Conversations with Kenzie
I get by with a little help from my sis.
Wednesday, May 25, 2011
BBH's beautiful Google Chrome commercial.
Monday, January 10, 2011
I don't count calories at home because I always lose track
Snow days are for making snow angels and pear-shaped snow people, for sipping enough hot chocolate to max out until the next snow day, and for sifting through the ol' excessively unedited holiday photo albums (digital luxury breeds laziness!). As is often the case, the most prominent character of this holiday’s family album is the food itself.
We express our love in calories at the White house. Growing up, Mom made Chicken Marsala and Dad made everything else. I'd mentally snap photos of Mom's beautiful table arrangements with their garden-cut flowers, candles and laced linens so I could replicate the exact spread when my parents would come over to the place I didn't have yet. Morgan and I were trained at an early age to set the table and clean up, and I’d perch myself at the end of the shiny granite countertop as Dad cooked, in hopes that he’d notice my availability and assign a task. I’d usually end up de-veining the shrimp or snapping the ends off string beans. But sometimes he’d let me into the kitchen to wisk or chop or fetch the herbs from the backyard.
Hanging out with Dad in the kitchen continues to be one of my favorite aspects of going home. He can reduce a bag of onions into a zillion perfectly square pieces and not shed a tear in less time than a Porsche can go from zero to 60. Yep, I'm pretty sure I'll be a fossil by the time I find a guy half as great as my dad.
Food is the only thing that brings our entire family together in one place and one time, the foundational element to all serious and nonsensical discussions, and that’s probably, at the most basic level, why I like it so much.
A short montage of winter dinners at the White House,
where we exceed the Daily Value of love in a mid-morning snack.
Love and calories from Courtney White on Vimeo.
Allow me to introduce you to this year’s holiday Food Olympics. The first featured dish is chicken tangine, a rich braised chicken stew with apricots and every vegetable imaginable. Mom's hair had soaked up the spices when she came outside to greet me, and a more potent pool of spicy scent streamed outside when I flung open the front door; the stew had been bubbling for hours. Inspired by the traditional tangine of Morocco, it marries the most unlikely combination of ingredients, surprising with new flavors in every bite. I helped McKenzie finish hers, justifying a couple extra calories on account that I'd kick her seven-year-old butt in soccer the next day.
I might not have splurged on seconds if I’d known that Pompano Pecan came next. Don't be mislead by the name; enough butter goes into this dish to qualify Pompano and pecan as condiments. Dad actually used a different, meatier fish this year.
On Christmas Eve, we drank Chateau Chateau and another wine I drank too much of to remember, and Dad prepared a spread of six decadent cheeses, among them a blue cheese for Mom, the ripest, creamiest Pierre Robert, and Mom's other favorite, formaggio al tartufo. Cheese was enjoyed with fig compote and a Pan e’Dolce Ciabatta loaf whose flour coat snowed on every surface over which it traveled (don't wear black on wine & cheese night, or lean over your plate like it’s a trough to avoid a dusting). For dessert: a slice of deceptively light but caloric-full almond cake with orange zest. Might as well repent for all my sins at once and admit that I helped Santa trim the edges off of his slice, too.

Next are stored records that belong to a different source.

theorem replyTcp_est_one_iff (p : Config.Params) (c : Registers) {f : Bytes} (hproto : byteAt f 23 = 6#8)
    (out : Option Bytes) :
    replyTcp p c (ethernetOf f) (ipv4Of f) (f.drop 34) = .ok (out, 1#1) ↔
      out = none ∧ 54 ≤ f.length ∧ RuleFourApplies c f := by
  rcases Nat.lt_or_ge f.length 54 with hlen | hlen
  · simp [replyTcp_short hlen, Nat.not_le.mpr hlen]
  rcases Nat.lt_or_ge (f.length - 34) (4 * ((byteAt f 46).toNat / 16)) with hoff | hoff
  · simp [replyTcp_exceeds hlen hoff, RuleFourApplies, Nat.not_le.mpr hoff]
  · rw [replyTcp_of_frame p hlen hoff hproto, RuleFourApplies, ← tcpReaction_est_one_iff]
    rcases hr : tcpReaction c (tcpOf f) with ⟨_ | x, est⟩
    · simp [hlen, hoff, eq_comm]
    · simp [tcpReaction_est_of_some hr]

theorem replyIpv4_est_one_iff (p : Config.Params) (c : Registers) (f : Bytes) (out : Option Bytes) :
    replyIpv4 p c (ethernetOf f) = .ok (out, 1#1) ↔
      out = none ∧ 54 ≤ f.length ∧ ip4At f 30 = c.ip ∧ byteAt f 23 = 6#8 ∧ RuleFourApplies c f := by
  rcases Nat.lt_or_ge f.length 34 with hlen | hlen
  · simp [replyIpv4_short p hlen, show ¬ 54 ≤ f.length by omega]
  · rw [replyIpv4_by_protocol p hlen]
    split_ifs with hother hicmp hudp htcp
    · simp [hother]
    · simp [hicmp, mt replyIcmp_est]
    · simp [hudp, mt replyUdp_est]
    · simp [replyTcp_est_one_iff p c htcp, not_not.mp hother, htcp]
    · simp [htcp]

/-- R195: `est` is 1 for rule 4 of the table only, and no frame then goes out. -/
theorem replyFrame_est_one_iff {c : Registers} (p : Config.Params) (hv : c.v = 1#1) (f : Bytes) (out : Option Bytes) :
    replyFrame p c f = .ok (out, 1#1) ↔
      out = none ∧ 54 ≤ f.length ∧ be16 f 12 = 0x0800#16 ∧ ip4At f 30 = c.ip ∧ byteAt f 23 = 6#8
        ∧ RuleFourApplies c f := by
  rcases Nat.lt_or_ge f.length 14 with hlen | hlen
  · simp [replyFrame_short p hv hlen, show ¬ 54 ≤ f.length by omega]
  · rw [replyFrame_by_ethertype p hv hlen]
    split_ifs with harp hip
    · simp [harp, mt replyArp_est]
    · simp [replyIpv4_est_one_iff, hip]
    · simp [hip]

/-- The `est` of a response to `REPLY` is the one of the reply engine's reaction. -/
theorem responseOf_reply_est_iff (p : Config.Params) (c : Registers) (f : Bytes) (est : BitVec 1) :
    (responseOf (outcomeOf p c (.reply f))).est = some est ↔ ∃ out, replyFrame p c f = .ok (out, est) := by
  rw [outcomeOf]
  cases hr : replyFrame p c f with
  | error e => simp [Except.map, Response.est]
  | ok r => simp [Except.map, Response.est, Prod.ext_iff]

/-- Settles O58, by `replyFrame_est_one_iff`. -/
theorem estSignalsRuleFourOnly : Obligations.EstSignalsRuleFourOnly := by
  intro s frame hv hfits
  refine ⟨_, exec_reply hfits, ?_, fun hest => ?_⟩
  · simp only [responseOf_reply_est_iff, replyFrame_est_one_iff _ hv, RuleFourApplies, exists_eq_left]
  · obtain ⟨out, hreply⟩ := (responseOf_reply_est_iff ..).mp hest
    obtain ⟨rfl, -⟩ := (replyFrame_est_one_iff _ hv _ _).mp hreply
    rw [outcomeOf, hreply]
    rfl

/-! ### The bytes that are not looked at (R186, R189, R191 to R195; R108) -/

/-- Two frames of one length whose bytes are the same wherever a rule looks, for the protocol the first one names. -/
structure AgreeWhereTested (f f' : Bytes) : Prop where
  length_eq : f.length = f'.length
  byteAt_eq : ∀ k, ¬ ReplyIgnores (byteAt f 23).toNat k → byteAt f k = byteAt f' k

namespace AgreeWhereTested

variable {f f' : Bytes} {i : Nat}

theorem be16_eq (h : AgreeWhereTested f f')
    (hi : ∀ k, i ≤ k → k < i + 2 → ¬ ReplyIgnores (byteAt f 23).toNat k) : be16 f i = be16 f' i := by
  have hbyte : ∀ k, i ≤ k → k < i + 2 → byteAt f k = byteAt f' k := fun k hle hlt => h.byteAt_eq k (hi k hle hlt)
  simp [be16, hbyte]

theorem be32_eq (h : AgreeWhereTested f f')
    (hi : ∀ k, i ≤ k → k < i + 4 → ¬ ReplyIgnores (byteAt f 23).toNat k) : be32 f i = be32 f' i := by
  have hbyte : ∀ k, i ≤ k → k < i + 4 → byteAt f k = byteAt f' k := fun k hle hlt => h.byteAt_eq k (hi k hle hlt)
  simp [be32, hbyte]

theorem ip4At_eq (h : AgreeWhereTested f f')
    (hi : ∀ k, i ≤ k → k < i + 4 → ¬ ReplyIgnores (byteAt f 23).toNat k) : ip4At f i = ip4At f' i := by
  have hbyte : ∀ k, i ≤ k → k < i + 4 → byteAt f k = byteAt f' k := fun k hle hlt => h.byteAt_eq k (hi k hle hlt)
  simp [ip4At, hbyte]

theorem macAt_eq (h : AgreeWhereTested f f')
    (hi : ∀ k, i ≤ k → k < i + 6 → ¬ ReplyIgnores (byteAt f 23).toNat k) : macAt f i = macAt f' i := by
  have hbyte : ∀ k, i ≤ k → k < i + 6 → byteAt f k = byteAt f' k := fun k hle hlt => h.byteAt_eq k (hi k hle hlt)
  simp [macAt, hbyte]

theorem drop_eq (h : AgreeWhereTested f f') (hi : ∀ k, i ≤ k → ¬ ReplyIgnores (byteAt f 23).toNat k) :
    f.drop i = f'.drop i := by
  refine List.ext_getElem (by simp [h.length_eq]) fun k hk hk' => ?_
  simp only [List.length_drop] at hk hk'
  have hbyte := h.byteAt_eq _ (hi (i + k) (by omega))
  simpa [byteAt, List.getD_eq_getElem, show i + k < f.length by omega, show i + k < f'.length by omega] using hbyte

theorem protocol_eq (h : AgreeWhereTested f f') : byteAt f 23 = byteAt f' 23 := h.byteAt_eq 23 (by omega)

/-- R197, R198: of the request, the frame around a reply uses the source addresses and the protocol. -/
theorem ipReplyFrame_eq (h : AgreeWhereTested f f') (p : Config.Params) (c : Registers) (body : Bytes) :
    ipReplyFrame p c (ethernetOf f) (ipv4Of f) body = ipReplyFrame p c (ethernetOf f') (ipv4Of f') body := by
  have hmac : macAt f 6 = macAt f' 6 := h.macAt_eq (by omega)
  have hip : ip4At f 26 = ip4At f' 26 := h.ip4At_eq (by omega)
  simp only [ipReplyFrame, ethernetOf, ipv4Of, hmac, hip, h.protocol_eq]

theorem replyIcmp_eq (h : AgreeWhereTested f f') (p : Config.Params) (c : Registers) (hproto : byteAt f 23 = 1#8) :
    replyIcmp p c (ethernetOf f) (ipv4Of f) (f.drop 34) = replyIcmp p c (ethernetOf f') (ipv4Of f') (f'.drop 34) := by
  have hone : (byteAt f 23).toNat = 1 := by rw [hproto]; rfl
  rcases Nat.lt_or_ge f.length 42 with hlen | hlen
  · rw [replyIcmp_short hlen, replyIcmp_short (h.length_eq ▸ hlen)]
  · have htype : byteAt f 34 = byteAt f' 34 := h.byteAt_eq 34 (by omega)
    have hid : be16 f 38 = be16 f' 38 := h.be16_eq (by omega)
    have hseq : be16 f 40 = be16 f' 40 := h.be16_eq (by omega)
    have hdata : f.drop 42 = f'.drop 42 := h.drop_eq (by omega)
    rw [replyIcmp_by_type hlen, replyIcmp_by_type (h.length_eq ▸ hlen), h.ipReplyFrame_eq, htype, hid, hseq, hdata]

theorem replyUdp_eq (h : AgreeWhereTested f f') (p : Config.Params) (c : Registers) (hproto : byteAt f 23 = 17#8) :
    replyUdp p c (ethernetOf f) (ipv4Of f) (f.drop 34) = replyUdp p c (ethernetOf f') (ipv4Of f') (f'.drop 34) := by
  have hudp : (byteAt f 23).toNat = 17 := by rw [hproto]; rfl
  rcases Nat.lt_or_ge f.length 42 with hlen | hlen
  · rw [replyUdp_short hlen, replyUdp_short (h.length_eq ▸ hlen)]
  · have hsrcPort : be16 f 34 = be16 f' 34 := h.be16_eq (by omega)
    have hdstPort : be16 f 36 = be16 f' 36 := h.be16_eq (by omega)
    have hip : (ipv4Of f).src = (ipv4Of f').src := h.ip4At_eq (by omega)
    have hdata : f.drop 42 = f'.drop 42 := h.drop_eq (by omega)
    rw [replyUdp_echo hlen, replyUdp_echo (h.length_eq ▸ hlen), h.ipReplyFrame_eq, hsrcPort, hdstPort, hip, hdata]
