-- ==== Sys2Proof/Config.lean ====
section
/-! DEFINITION. What one device fixes (its ordering code, its fuses, its factory data) and the free values: each an opaque
constant, of which nothing can be proved. -/

namespace Sys2Proof

/-- GLB_ID.MEM: the ordering code, true for BL1024-H72-L and false for BL1024-H48-L (R1, R2). -/
opaque Config.isH72 : Bool

/-- The words of the identity fused into the device (MRC_UID_LO and MRC_UID_HI). -/
opaque Config.uidWord : Nat → Word

/-- The fused key-revocation bits (MRC_KEYS). -/
opaque Config.keysFused : Word

/-- The factory area of Reservoir (R373): coefficient c of pin p in temperature set k (Table 13.4), as measured at manufacture. -/
opaque Config.factoryValue : Nat → Nat → Nat → Int

/-- The spare rows of a bank at manufacture (R332), by pseudo-channel × 64 + bank. -/
opaque Config.spareRows : Nat → Nat

/-- The latency of RS-FEC on an Ethernet port's transmit and receive path, in 3.90625 ps (R352), which the spec does not give. -/
opaque Config.fecLatency : Bool → Nat

/-- A value the spec leaves open, of `w` bits, the `n`-th of a run: nothing constrains it (assumption log 3). -/
opaque Config.freeValue : (w : Nat) → Nat → BitVec w

end Sys2Proof
end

That night I went to bed with an octomom-sized food baby.
On Christmas morning, Dad brought out the Panettone loaf. I doubt anyone was hungry, but it’s only human to find the waft of freshly baked bread irresistible. Later Dad made chili, but I saved myself for the shrimp and grits (even my grandpa forgets Dad's a Yankee with this dish).
Following bananas foster, I waddled outside to my Mini, which felt smaller than I’d remembered, and drove back to Atlanta. I dreamed of the next night we’d all be back at the wooden wagon axle dinner table again…just enough time to work off those tangine seconds.